/-- FLIT_TRANSFER (R21, R31, R32): the source of transfer `x` presents a flit on the first channel of its path, or the
receiver of a channel takes the oldest flit in flight there: its destination consumes it, and a router presents it on the
next channel of its path. Where that channel has 64 unaccepted flits the flit waits, so back-pressure travels hop by hop. -/
def execFlitTransfer (x : Xfer) (c : Hop) (accept : Bool) (s : State) : Result :=
  okIf (joined c.1 c.2)
    (if ¬ s.pwr.spine then s
     else if accept then
       (if (s.chan (chanKey c.1 c.2)).flight.head? ≠ some x then s
        else match s.onward x c with
          | none => s.takeFlit c
          | some (y, n) => if s.chanRoom n then (s.takeFlit c).sendFlit y n else s)
     else if x.resp ∨ (hopsOf x).head? ≠ some c ∨ s.chanRoom c = false ∨ (nextHop c (hopsOf x) = none ∧ s.portOn x.dst = false) then s
     else s.sendFlit x c)

/-- No flit is in flight between the unit of a domain and the mesh spine (R24, R473). -/
def State.chansIdle (s : State) (d : Nat) : Bool :=
  let mine := fun (n : Nat) =>
    if d < 48 then decide (n = endCode (.tile ⟨d % 48, Nat.mod_lt _ (by decide)⟩))
    else if d < 60 then decide (n = 432 + 2 * (d - 48)) || decide (n = 433 + 2 * (d - 48))
    else if d < 66 then decide (n = 456 + (d - 60))
    else if d < 74 then decide (n = 462 + (d - 66))
    else if d = 87 then decide (n = 470) || decide (n = 471)
    else false
  s.chans.all (fun c => !(mine (c.1 / 512) || mine (c.1 % 512)) || decide (c.2.flight = []))

/-- Flits that an end has sent, and flits that arrived at it and were passed on (R399). How the channels of the edge trunk
pair is the model's choice (notes/assumptions/82.md): each two ends on a trunk, and each end and outer-column router, have
a channel of their own, and an end's record is the sum over them. -/
def State.endCounts (s : State) (e : ChanEnd) : BitVec 16 × BitVec 16 :=
  (s.chans.foldl (fun n c => if c.1 / 512 = endCode e then n + c.2.sent else n) 0,
   s.chans.foldl (fun n c => if c.1 % 512 = endCode e then n + c.2.rcvd else n) 0)

/-- The channel ends of a unit by TAL_CHAN number (R399). -/
def chanEnds (b : BlkId) : List (Nat × ChanEnd) :=
  match b.kind with
  | .talTile =>
    if h : b.unit < 48 then
      let t : Fin 48 := ⟨b.unit, h⟩
      [(0, .router t 0), (1, .router t 1), (2, .router t 2), (3, .router t 3), (4, .router t 4), (5, .router t 5),
       (6, .router t 6), (7, .tile t)]
    else []
  | .talStack => if h : b.unit < 12 then [(0, .edge ⟨b.unit, h⟩ 0), (1, .edge ⟨b.unit, h⟩ 1)] else []
  | .talLg => if h : b.unit < 6 then [(0, .lg ⟨b.unit, h⟩)] else []
  | .talKp => if h : b.unit < 8 then [(0, .kp ⟨b.unit, h⟩)] else []
  | .talIo => [(0, .io 0), (1, .io 1)]
  | _ => []

/-! ## Tallies (R394, R396) -/

/-- The unit class of an allocation entry (R53). -/
def tallyClass : BlkKind → Nat
  | .talTile => 0 | .talStack => 1 | .talLg => 2 | .talKp => 3 | .talPart => 4 | .talIo => 5
  | _ => 6

/-- The OWNER of a tally: that of its entry, else the partition of its unit; none stands for 0xFF (R53). -/
def State.tallyOwner (s : State) (b : BlkId) (i : Nat) : Option Nat :=
  let es := ((s.img.applied).map (·.tallies)).getD []
  match es.find? (fun e => decide (e.cls = tallyClass b.kind) && decide (e.unit = b.unit) && decide (e.first ≤ i)
      && decide (i < e.first + e.count)) with
  | some e => if e.owner = 0xFF then none else some e.owner
  | none => s.blkPart b

/-- A tally of OWNER 0xFF is hidden from every master but the physical function and the management port (R394), one of
OWNER p from the masters of other partitions (R53). -/
def State.tallyHidden (s : State) (m : Master) (b : BlkId) (i : Nat) : Bool :=
  !pfOrMgmt m && (match s.tallyOwner b i with
    | none => true
    | some p => decide (s.masterPart m ≠ some p))

def isTal (k : BlkKind) : Bool := decide (tallyCount k ≠ 0)

/-- TAL_CLEAR (R396): counts and OVF of a range become 0, frozen or not; the part beyond the last tally is ignored. -/
def execTalClear (m : Master) (b : BlkId) (first countM1 : BitVec 8) (s : State) : Result :=
  okIf (isTal b.kind && decide (b.unit < unitCount b.kind))
    (if ¬ s.mayWrite m b 0x10 then s
     else
       let is := ((List.range (countM1.toNat + 1)).map (first.toNat + ·)).filter
         (fun i => decide (i < tallyCount b.kind) && !s.tallyHidden m b i)
       let u := s.tal (blkKey b)
       s.setTal (blkKey b) (is.foldl (fun u i =>
         { u with counts := SMap.set 0 u.counts i 0, ovf := SMap.set false u.ovf i false }) u))

/-! ## The fog (R397–R400, R410) -/

/-- FOG_IN_EDGE (R397): a low pulse of at least 20 ns raises a fog where IN_EN is 1, one below 5 ns none; whether one
between the two does is left open. -/
def execFogInEdge (lowNs : Nat) (s : State) : Result :=
  .next (
    if ¬ s.pwr.aux ∨ s.cfg .talIo 0 0x30 31 31 = 0 ∨ lowNs < 5 then s
    else if 20 ≤ lowNs then s.raiseFog 0
    else
      let d := s.draw 1
      if d.1 = 1 then d.2.raiseFog 0 else d.2)

/-- FIRE (R397): SOURCE 1 from the physical function, 2 from the management port. -/
def execFire (m : Master) (s : State) : Result :=
  .next (if s.mayWrite m ⟨.talIo, 0⟩ 0x34 then s.raiseFog (if m = .mgmt then 2 else 1) else s)

/-- The island that stamps a unit with tallies. -/
def State.talIsland (s : State) (b : BlkId) : Island :=
  match b.kind with
  | .talTile => .tile b.unit
  | .talStack => .base b.unit
  | .talLg => .link b.unit
  | .talKp => .keeper b.unit
  | .talPart => s.frontIsland b.unit
  | _ => .mgmt

/-- Whether the unit behind a TAL_ block is powered. -/
def State.talOn (s : State) (b : BlkId) : Bool := s.blkOn b

/-- A trigger by command or fog reaches a ledger that records (R407). -/
def State.ldgTrigger (s : State) (b : BlkId) (why : Nat) : State :=
  let c := s.ldgCfg b
  let l := s.ldg (blkKey b)
  if c.en ∧ ldgBusy l.st then s.ldgTake b (ldgTrig c (s.ldgStamp b) l why) else s

/-- A ledger meets its freeze edge (R410): with FOG_ACT the fog is a trigger; else it writes a FOG record and stops, and the
records that a lossless ledger held are discarded with those produced while it is frozen. -/
def State.ledgerFog (s : State) (b : BlkId) : State :=
  let c := s.ldgCfg b
  let l := s.ldg (blkKey b)
  if ¬ ldgBusy l.st then s
  else if c.fogAct then s.ldgTrigger b 2
  else
    let s := s.ledger b nobody 0x0F 0x80 s.fog.id.toNat 0
    let l := s.ldg (blkKey b)
    let n := l.held.length
    s.setLdg (blkKey b) { l.lose n with st := .frozen, before := l.st, lostNow := l.lostNow + n, held := [] }

/-- The flits counted at end `i` of unit `a` and not at end `j` of unit `b` of a channel from the one to the other, at the
cut of the last freeze: (OUT − IN) mod 2^16 of the two TAL_CHAN records, read as a signed value (R402). -/
def State.cutFlits (s : State) (a : BlkId) (i : Nat) (b : BlkId) (j : Nat) : Int :=
  ((SMap.get (0, 0) (s.tal (blkKey a)).chan i).1 - (SMap.get (0, 0) (s.tal (blkKey b)).chan j).2).toInt

/-- A watch slot's snapshot takes its accumulators (R415). -/
def State.watchSnap (s : State) (t w : Nat) : State :=
  let x := s.wch (wchKey t w)
  s.setWch (wchKey t w) { x with snap := x.acc }

/-- FOG_FREEZE (R399): a unit that the fog has not reached yet freezes in one cycle. A tile that is off has only its
router's channel ends recorded. -/
def execFogFreeze (b : BlkId) (s : State) : Result :=
  .next (
    if ¬ s.fog.reach.contains b then s
    else
      let s := { s with fog := { s.fog with reach := s.fog.reach.erase b } }
      let on := s.talOn b
      let ends := (chanEnds b).filter (fun e => on || decide (e.1 ≠ 7))
      let u := s.tal (blkKey b)
      let u := { u with chan := ends.foldl (fun m e => SMap.set (0, 0) m e.1 (s.endCounts e.2)) u.chan }
      if ¬ on then (if b.kind = .talTile then s.setTal (blkKey b) u else s)
      else
        let s := s.setTal (blkKey b) { u with
          frozen := true, stampV := true, fogId := s.fog.id, stamp := s.cycle (islandCode (s.talIsland b)) }
        match b.kind with
        | .talTile => [0, 1, 2, 3].foldl (fun s w => s.watchSnap b.unit w) (s.ledgerFog ⟨.ldgTile, b.unit⟩)
        | .talStack => s.ledgerFog ⟨.ldgStack, b.unit⟩
        | _ => s)

/-- A ledger resumes at thaw and is offered the THAW record, before which it writes a GAP record for what it lost (R410). -/
def State.ledgerThaw (s : State) (b : BlkId) : State :=
  let l := s.ldg (blkKey b)
  if l.st = .frozen then
    (s.setLdg (blkKey b) { l with st := l.before }).ledger b nobody 0x11 0x80 s.fog.id.toNat 0
  else s

def ledgerBlocks : List BlkId :=
  (List.range 48).map (fun t => ⟨.ldgTile, t⟩) ++ (List.range 12).map (fun k => ⟨.ldgStack, k⟩)

/-- THAW (R400): FOGGED is cleared and every frozen unit counts again; stamps and records stay. -/
def State.thaw (s : State) : State :=
  let s := { s with
    fog := { s.fog with fogged := false, reach := [] }
    tals := (s.tals.map (fun u => (u.1, { u.2 with frozen := false }))).filter (fun u => decide (u.2 ≠ .reset)) }
  ledgerBlocks.foldl (fun s b => s.ledgerThaw b) s

/-- THAW (R400, R401). -/
def execThaw (m : Master) (s : State) : Result :=
  .next (if s.mayWrite m ⟨.talIo, 0⟩ 0x34 then s.thaw else s)

/-- FOG_OUT_END (R398): FOG_OUT is released after OUT_NS. -/
def execFogOutEnd (s : State) : Result :=
  .next (
    if s.fog.outLow ∧ s.expired .fogOut then
      (({ s with fog := { s.fog with outLow := false } } : State).stopTimer .fogOut).emit (.fogOut false)
    else s)

/-! ## Ledger commands (R407, R408, R411) -/

def isLdg (b : BlkId) : Bool :=
  (decide (b.kind = .ldgTile) || decide (b.kind = .ldgStack)) && decide (b.unit < unitCount b.kind)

--

#### Required work:
All lines above from the one containing "(R394), one of" to the one containing "(R397–R400, R410) -/" must be repeated exactly, both lines included, and no others.

#### The completed task:
/-- A tally of OWNER 0xFF is hidden from every master but the physical function and the management port (R394), one of
OWNER p from the masters of other partitions (R53). -/
def State.tallyHidden (s : State) (m : Master) (b : BlkId) (i : Nat) : Bool :=
  !pfOrMgmt m && (match s.tallyOwner b i with
    | none => true
    | some p => decide (s.masterPart m ≠ some p))

def isTal (k : BlkKind) : Bool := decide (tallyCount k ≠ 0)

/-- TAL_CLEAR (R396): counts and OVF of a range become 0, frozen or not; the part beyond the last tally is ignored. -/
def execTalClear (m : Master) (b : BlkId) (first countM1 : BitVec 8) (s : State) : Result :=
  okIf (isTal b.kind && decide (b.unit < unitCount b.kind))
    (if ¬ s.mayWrite m b 0x10 then s
     else
       let is := ((List.range (countM1.toNat + 1)).map (first.toNat + ·)).filter
         (fun i => decide (i < tallyCount b.kind) && !s.tallyHidden m b i)
       let u := s.tal (blkKey b)
       s.setTal (blkKey b) (is.foldl (fun u i =>
         { u with counts := SMap.set 0 u.counts i 0, ovf := SMap.set false u.ovf i false }) u))

/-! ## The fog (R397–R400, R410) -/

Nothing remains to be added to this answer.